Les violences sur mineurs constituent une violation absolue des droits de l'enfant. Cette conviction doit conduire à rechercher leur protection absolue ou, du moins, maximale. D'où ma première question : la dernière formulation de l'article 2, qui vise à renforcer la protection des mineurs de quinze ans en se fondant sur la question centrale de leur capacité de discernement, est-elle suffisante pour atteindre ce degré de protection maximale pour tous les mineurs de moins de quinze ans ?
Ma deuxième interrogation porte sur la création d'un nouveau seuil d'âge à treize ans. Pour l'ensemble des associations de protection de l'enfance comme pour les experts médicaux, mais aussi pour une instance comme le Haut Conseil à l'égalité, un mineur de moins de treize ans est un enfant, dont la protection passe par un interdit clairement énoncé.

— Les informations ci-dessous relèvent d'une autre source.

/-- A host transaction (R569-R571). `addr` is the ADDR field, for a direct transaction the register of the next byte. -/
structure HostTxn where
  wr : Bool
  type : BitVec 2
  addr : BitVec 5
  /-- Every later byte is ignored (R571, R587). -/
  dead : Bool
  /-- An error token has ended the parameter or memory part, or the one debug operation is done (R576, R583). -/
  spent : Bool
  deriving DecidableEq, Repr

/-- Where a host access goes. -/
inductive HostTgt where
  | par (idx : BitVec 13)
  | mem (a : Addr) (lanes : BitVec 4)
  deriving DecidableEq, Repr

/-- An entry of the write queue (R577): once its destination has taken it, the error code to report (0 none). -/
structure HostWrite where
  tgt : HostTgt
  val : Word
  latched : Option (BitVec 4)
  /-- Doorbell bytes that wait behind it in the crossing to CORE (R48, R589). -/
  after : List (BitVec 8)
  deriving DecidableEq, Repr

/-- The HOST island (18) beyond its parameters. -/
structure HostSt where
  /-- The direct registers 0x00-0x1F (Table HST-3); H.STATUS holds NOPARAM and RDY, its other bits are formed on reading. -/
  regs : Vector (BitVec 8) 32
  txn : Option HostTxn
  wq : List HostWrite
  /-- A read issued and not yet made (R576). -/
  read : Option HostTgt
  /-- How many entries of the write queue were committed before it (R578, R580). -/
  readBehind : Nat
  /-- The transaction that issued it is still open, so its token and value go to HDO (R576, R591). -/
  readLive : Bool
  /-- Bytes chosen for HDO since the command byte of the transaction, latest last, where a rule says what they are. -/
  sent : List (BitVec 8)
  /-- Bit 0xAC0, the doorbell pending; and request line 10, asserted until HOST.DOORIN is read (R589). -/
  bell : Bool
  doorLine : Bool
  deriving DecidableEq, Repr

/-- Where a pod transaction stands (R598, R601). -/
inductive PodPhase where
  /-- The command frame is sent and its answer awaited. -/
  | sent
  /-- Accepted: RESULT is due at the operation time or 2 ms after a busy answer. -/
  | accepted
  /-- RESULT is sent and its answer awaited. -/
  | polled
  /-- The transaction has come to its end. -/
  | ended
  deriving DecidableEq, Repr

/-- A pod transaction (R601); `sepia` marks the charge meter's own, with its increment. -/
structure PodTxn where
  op : BitVec 3
  addr : BitVec 8
  count : BitVec 7
  sepia : Bool
  inc : BitVec 32
  phase : PodPhase
  deriving DecidableEq, Repr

Contrairement à ce que vous avez laissé entendre à plusieurs reprises, madame la secrétaire d'État, il ne s'agit ni d'un recul, ni d'un niveau de protection moins élevé. Loin de supprimer le seuil de quinze ans, il s'agit au contraire de le compléter avec deux nouvelles infractions, afin de renforcer la protection quand il s'agit d'un enfant de moins de treize ans. Cette hypothèse a-t-elle été soumise à l'avis du Conseil d'État ? Est-elle constitutionnellement envisageable, ou bien la seule perspective d'une question prioritaire de constitutionnalité a-t-elle conduit à l'écarter ?
La correctionnalisation des viols – seuls 3 % sont jugés en cour d'assises – , dont les conséquences sur les victimes sont loin d'être négligeables, est très souvent dénoncée. C'est pourquoi l'inscription dans la loi de la question subsidiaire de la qualification d'atteinte sexuelle, qui vient légaliser une pratique déjà en cours dans les juridictions, mais aussi la création d'une nouvelle infraction d'atteinte sexuelle avec des peines plus lourdes, font craindre qu'il n'y ait aucune remise en cause véritable dans ce domaine.

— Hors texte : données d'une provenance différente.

/-- Umber reaches the boundary with a halt request (R532). -/
def umberHalts (s : State) : State :=
  match s.umber.haltReq with
  | some (c, n) =>
    if s.atBoundary then
      let s := if c = 2 then s.setPar (P.DBG_BPHIT + n.toNat) (s.par (P.DBG_BPHIT + n.toNat) + 1) else s
      haltUmber c n s
    else s
  | none => s

/-- One instruction or complete unit runs, and Umber halts again (R532). -/
def stepUmber (s : State) : State :=
  if s.umberHalted then
    let s := resumeUmber s
    (s.setUmber { s.umber with stepping := true }).setPar P.DBG_STEPCNT (s.par P.DBG_STEPCNT + 1)
  else s

/-- An instruction breakpoint stops Umber before the instruction (R533). -/
def breakHits (s : State) : State :=
  if s.atBoundary then
    match s.breakpoint with
    | some n => haltUmber 2 (BitVec.ofNat 2 n.val) (s.setPar (P.DBG_BPHIT + n.val) (s.par (P.DBG_BPHIT + n.val) + 1))
    | none => s
  else s

/-- A watchpoint hit stops Umber at the first boundary after the access (R533). -/
def watchHits (s : State) : State :=
  if s.atBoundary then
    match s.umber.wpHit with
    | some (n, _, _) => haltUmber 3 (n.setWidth 2) s
    | none => s
  else s

/-- A data access of Umber against the watchpoints, while right BRK is in effect (R533, Table MAP-6); the lower number wins. -/
def watchAccess (a : Addr) (write : Bool) (s : State) : State :=
  if s.right rightBrk && s.umber.wpHit.isNone then
    let hit := fun (n : Nat) =>
      let c := s.par (P.DBG_WP0LO + 3 * n + 2)
      let lo : Addr := fld (s.par (P.DBG_WP0LO + 3 * n)) 0 24
      let hi : Addr := fld (s.par (P.DBG_WP0LO + 3 * n + 1)) 0 24
      c.getLsbD 0 && (if write then c.getLsbD 2 else c.getLsbD 1) && decide (lo.toNat ≤ a.toNat) && decide (a.toNat ≤ hi.toNat)
    if hit 0 then s.setUmber { s.umber with wpHit := some (0, a, write) }
    else if hit 1 then s.setUmber { s.umber with wpHit := some (1, a, write) }
    else s
  else s

/-- Umber starts at vector 0 with HALTVEC and right HALT: it halts before its first instruction (R654). -/
def haltVector (s : State) : State :=
  if (s.par P.DBG_CTL).getLsbD 0 && s.right rightHalt then s.setUmber { s.umber with haltReq := some (4, 0) } else s

end Sys2Proof.Machine
end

Notre responsabilité, ici, est de lever toutes les ambiguïtés de la législation actuelle, sans en créer de nouvelles. Elle est d'autant plus forte qu'à la nécessité de poursuivre des comportements anciens, mais désormais intolérables, s'ajoutent de nouveaux défis : l'apparition, via internet, de nouvelles formes de violences sexuelles et sexistes oblige à adapter, mais aussi à anticiper les réponses pénales. Le harcèlement en ligne, les raids numériques sont devenus les exemples types de ces nouvelles agressions liées au numérique et dont les jeunes filles sont les principales victimes.

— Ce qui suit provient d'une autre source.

-- ==== Sys2Proof/Machine/PodOps.lean ====
section
/-!
DEFINITION. Sys2Proof/Machine/PodOps.lean: the pod line and the charge meter, the face port and the general pins (19 R597-R618).
-/

namespace Sys2Proof.Machine

def State.setPod (s : State) (p : PodSt) : State := { s with pod := p }

/-- Raise a request line that carries an event (Table DMA-6). -/
def raiseLine (n : Nat) (s : State) : State := { s with lines := putBit s.lines n true }

/-! ### Pod line -/

/-- One bit into the CRC-8 (R598). -/
def crc8Step (c : Byte) (b : Bool) : Byte :=
  let f := xor b (c.getLsbD 7)
  let c := c <<< 1
  if f then c ^^^ 0x07 else c

/-- The CRC-8 of the bytes of a frame in transmission order, each byte least significant bit first (R597, R598). -/
def crc8 (bs : List Byte) : Byte :=
  bs.foldl (fun c b => (List.range 8).foldl (fun c i => crc8Step c (b.getLsbD i)) c) 0

/-- The CRC as its byte in a frame: it is sent bit 7 first, while a byte is sent least significant bit first (R597, R598). -/
def crc8Byte (bs : List Byte) : Byte :=
  let c := crc8 bs
  (List.range 8).foldl (fun b i => putBit b i (c.getLsbD (7 - i))) 0

/-- The bytes of POD.BUF0-15 (R491, R601). -/
def State.podBytes (s : State) : List Byte :=
  (List.range 64).map (fun i => fld (s.par (P.POD_BUF + i / 4)) (8 * (i % 4)) 8)

/-- Bytes written to POD.BUF from byte 0 on. -/
def putPodBytes (bs : List Byte) (s : State) : State :=
  ((bs.take 64).zip (List.range 64)).foldl (fun s x =>
    s.setPar (P.POD_BUF + x.2 / 4) (putFld (s.par (P.POD_BUF + x.2 / 4)) (8 * (x.2 % 4)) x.1)) s

/-- The bytes of a command frame (Table POD-2). -/
def podFrame (t : PodTxn) (buf : List Byte) : List Byte :=
  match t.op.toNat with
  | 1 => [0xA2, t.addr, t.count.setWidth 8]
  | 2 => [0xA4, t.addr, t.count.setWidth 8] ++ buf.take t.count.toNat
  | 3 => 0xA8 :: (if t.sepia then wordBytes t.inc else buf.take 4)
  | 4 => 0xB1 :: buf.take 16
  | _ => [0xA1]

/-- A transaction starts: BUSY, and the command frame follows the break (R598, R601). -/
def startPod (t : PodTxn) (s : State) : State :=
  let f := podFrame t s.podBytes
  let s := s.setPod { s.pod with txn := some t, frame := f ++ [crc8Byte f] }
  (s.parBit P.POD_STATUS 0 true).parBit P.POD_STATUS 7 t.sepia

def State.podBusy (s : State) : Bool := (s.par P.POD_STATUS).getLsbD 0

/-- A write of POD.CMD (R601): ignored with CMDREJ while BUSY is 1. The codes 0, 6 and 7 of op name no transaction. -/
def podCommand (v : Word) (s : State) : State :=
  let op : BitVec 3 := fld v 0 3
  if s.podBusy then s.parBit P.POD_STATUS 5 true
  else if op = 0 ∨ 6 ≤ op.toNat then s
  else startPod { op := op, addr := fld v 3 8, count := fld v 11 7, sepia := false, inc := 0, phase := .sent } s

/-- The transaction in progress has come to its end (its DONE follows). -/
def podEnds (t : PodTxn) (s : State) : State := s.setPod { s.pod with txn := some { t with phase := .ended } }

/-- The status byte of an answer, shown in POD.STATUS bits 15:8. -/
def podStatus (b : Byte) (s : State) : State := s.setPar P.POD_STATUS (putFld (s.par P.POD_STATUS) 8 b)

/-- A checked answer (R598, R601; log 50): its bytes enter POD.BUF; READ data carries no status byte, every other answer ends in one. -/
def podTakes (t : PodTxn) (bs : List Byte) (s : State) : State :=
  let s := if t.sepia then s else putPodBytes bs s
  let st := bs.getLastD 0
  if t.phase = .sent then
    if t.op = 1 ∧ bs.length = t.count.toNat then podEnds t s
    else
      let s := podStatus st s
      if st = 0x5A ∧ (t.op = 2 ∨ t.op = 3 ∨ t.op = 4) then s.setPod { s.pod with txn := some { t with phase := .accepted } }
      else podEnds t s
  else
    let s := podStatus st s
    if st = 0x64 then s.setPod { s.pod with txn := some { t with phase := .accepted } } else podEnds t s

/-- The transaction that the pod line controller works on; one that modes 1 and 2 find running stands still, since Sepia is stopped in them (R606). -/
def State.podTxn (s : State) : Option PodTxn := if s.awake then s.pod.txn else none

/-- A pod frame arrives within the turnaround, or none does (R598): `none` sets NOPOD, a bad CRC CRCERR. -/
def podAnswer (frame : Option (List Byte)) (s : State) : State :=
  match s.podTxn with
  | none => s
  | some t =>
    if t.phase = .sent ∨ t.phase = .polled then
      match frame with
      | none => podEnds t (s.parBit P.POD_STATUS 2 true)
      | some f =>
        let bs := f.dropLast
        if f.length < 2 ∨ crc8Byte bs ≠ f.getLastD 0 then podEnds t (s.parBit P.POD_STATUS 3 true)
        else podTakes t bs s
    else s

/-- RESULT is sent at the operation time and every 2 ms while the pod is busy (R598). -/
def podPoll (s : State) : State :=
  match s.podTxn with
  | some t =>
    if t.phase = .accepted then s.setPod { s.pod with txn := some { t with phase := .polled }, frame := [0xB2, crc8Byte [0xB2]] } else s
  | none => s

/-- No completion within 25 ms of acceptance (R598). -/
def podTimeout (s : State) : State :=
  match s.podTxn with
  | some t => if t.phase = .accepted ∨ t.phase = .polled then podEnds t (s.parBit P.POD_STATUS 4 true) else s
  | none => s

/-- The charge meter's ADDCHG waits for a running transaction (R601). -/
def startMeter (s : State) : State :=
  match s.pod.meterWait with
  | inc :: rest =>
    if s.podBusy then s
    else startPod { op := 3, addr := 0, count := 0, sepia := true, inc := inc, phase := .sent } (s.setPod { s.pod with meterWait := rest })
  | [] => s

/-- The end of a transaction shows (R601): BUSY clears, DONE sets, POD is raised under CFG.IRQ, and line 5. -/
def podShown (s : State) : State :=
  let st := putBit (putBit (putBit (s.par P.POD_STATUS) 0 false) 7 false) 1 true
  let s := raiseLine 5 (s.setPar P.POD_STATUS st)
  if (s.par P.POD_CFG).getLsbD 0 then s.raiseIrq 25 else s

/-- A transaction ends (R601); a waiting meter transaction follows. -/
def podDone (s : State) : State :=
  match s.podTxn with
  | some t => if t.phase = .ended then startMeter (podShown (s.setPod { s.pod with txn := none })) else s
  | none => s

/-! ### Charge meter (R602-R605) -/

def State.chg (s : State) (i : Nat) : Word := s.par (P.PIER_CHG + i)
def setChg (i : Nat) (v : Word) (s : State) : State := s.setPar (P.PIER_CHG + i) v

/-- The temperature band of the last MGMT.TEMP sample, in quarters of a degree (R603, Table SEP-6). -/
def State.tempBand (s : State) : Nat :=
  let t := (s.par P.MGMT_TEMP).toInt + 160
  if t < 0 then 0 else min 7 ((t.toNat * 1000) / 62500)

/-- A quotient whose rounding the spec does not state: down, or up where it is not exact (log 51). -/
def roundFree (key n d : Nat) : Nat := n / d + (if n % d ≠ 0 ∧ Config.freeBool key then 1 else 0)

L'article 3 a le mérite d'ouvrir la voie en prévoyant des sanctions pénales. Mais la lutte contre la cyber-violence exige, là encore, une action globale et urgente à la mesure même de la rapidité fulgurante à laquelle ces phénomènes massifs se répandent. Il n'est pas anodin que l'enquête Virage de 2016 n'ait pas intégré cette dimension.
Je terminerai en vous demandant de prendre en compte les outre-mer au-delà de l'article 5, en sorte que nous n'ayons pas à mener, en plus, le combat des moyens budgétaires.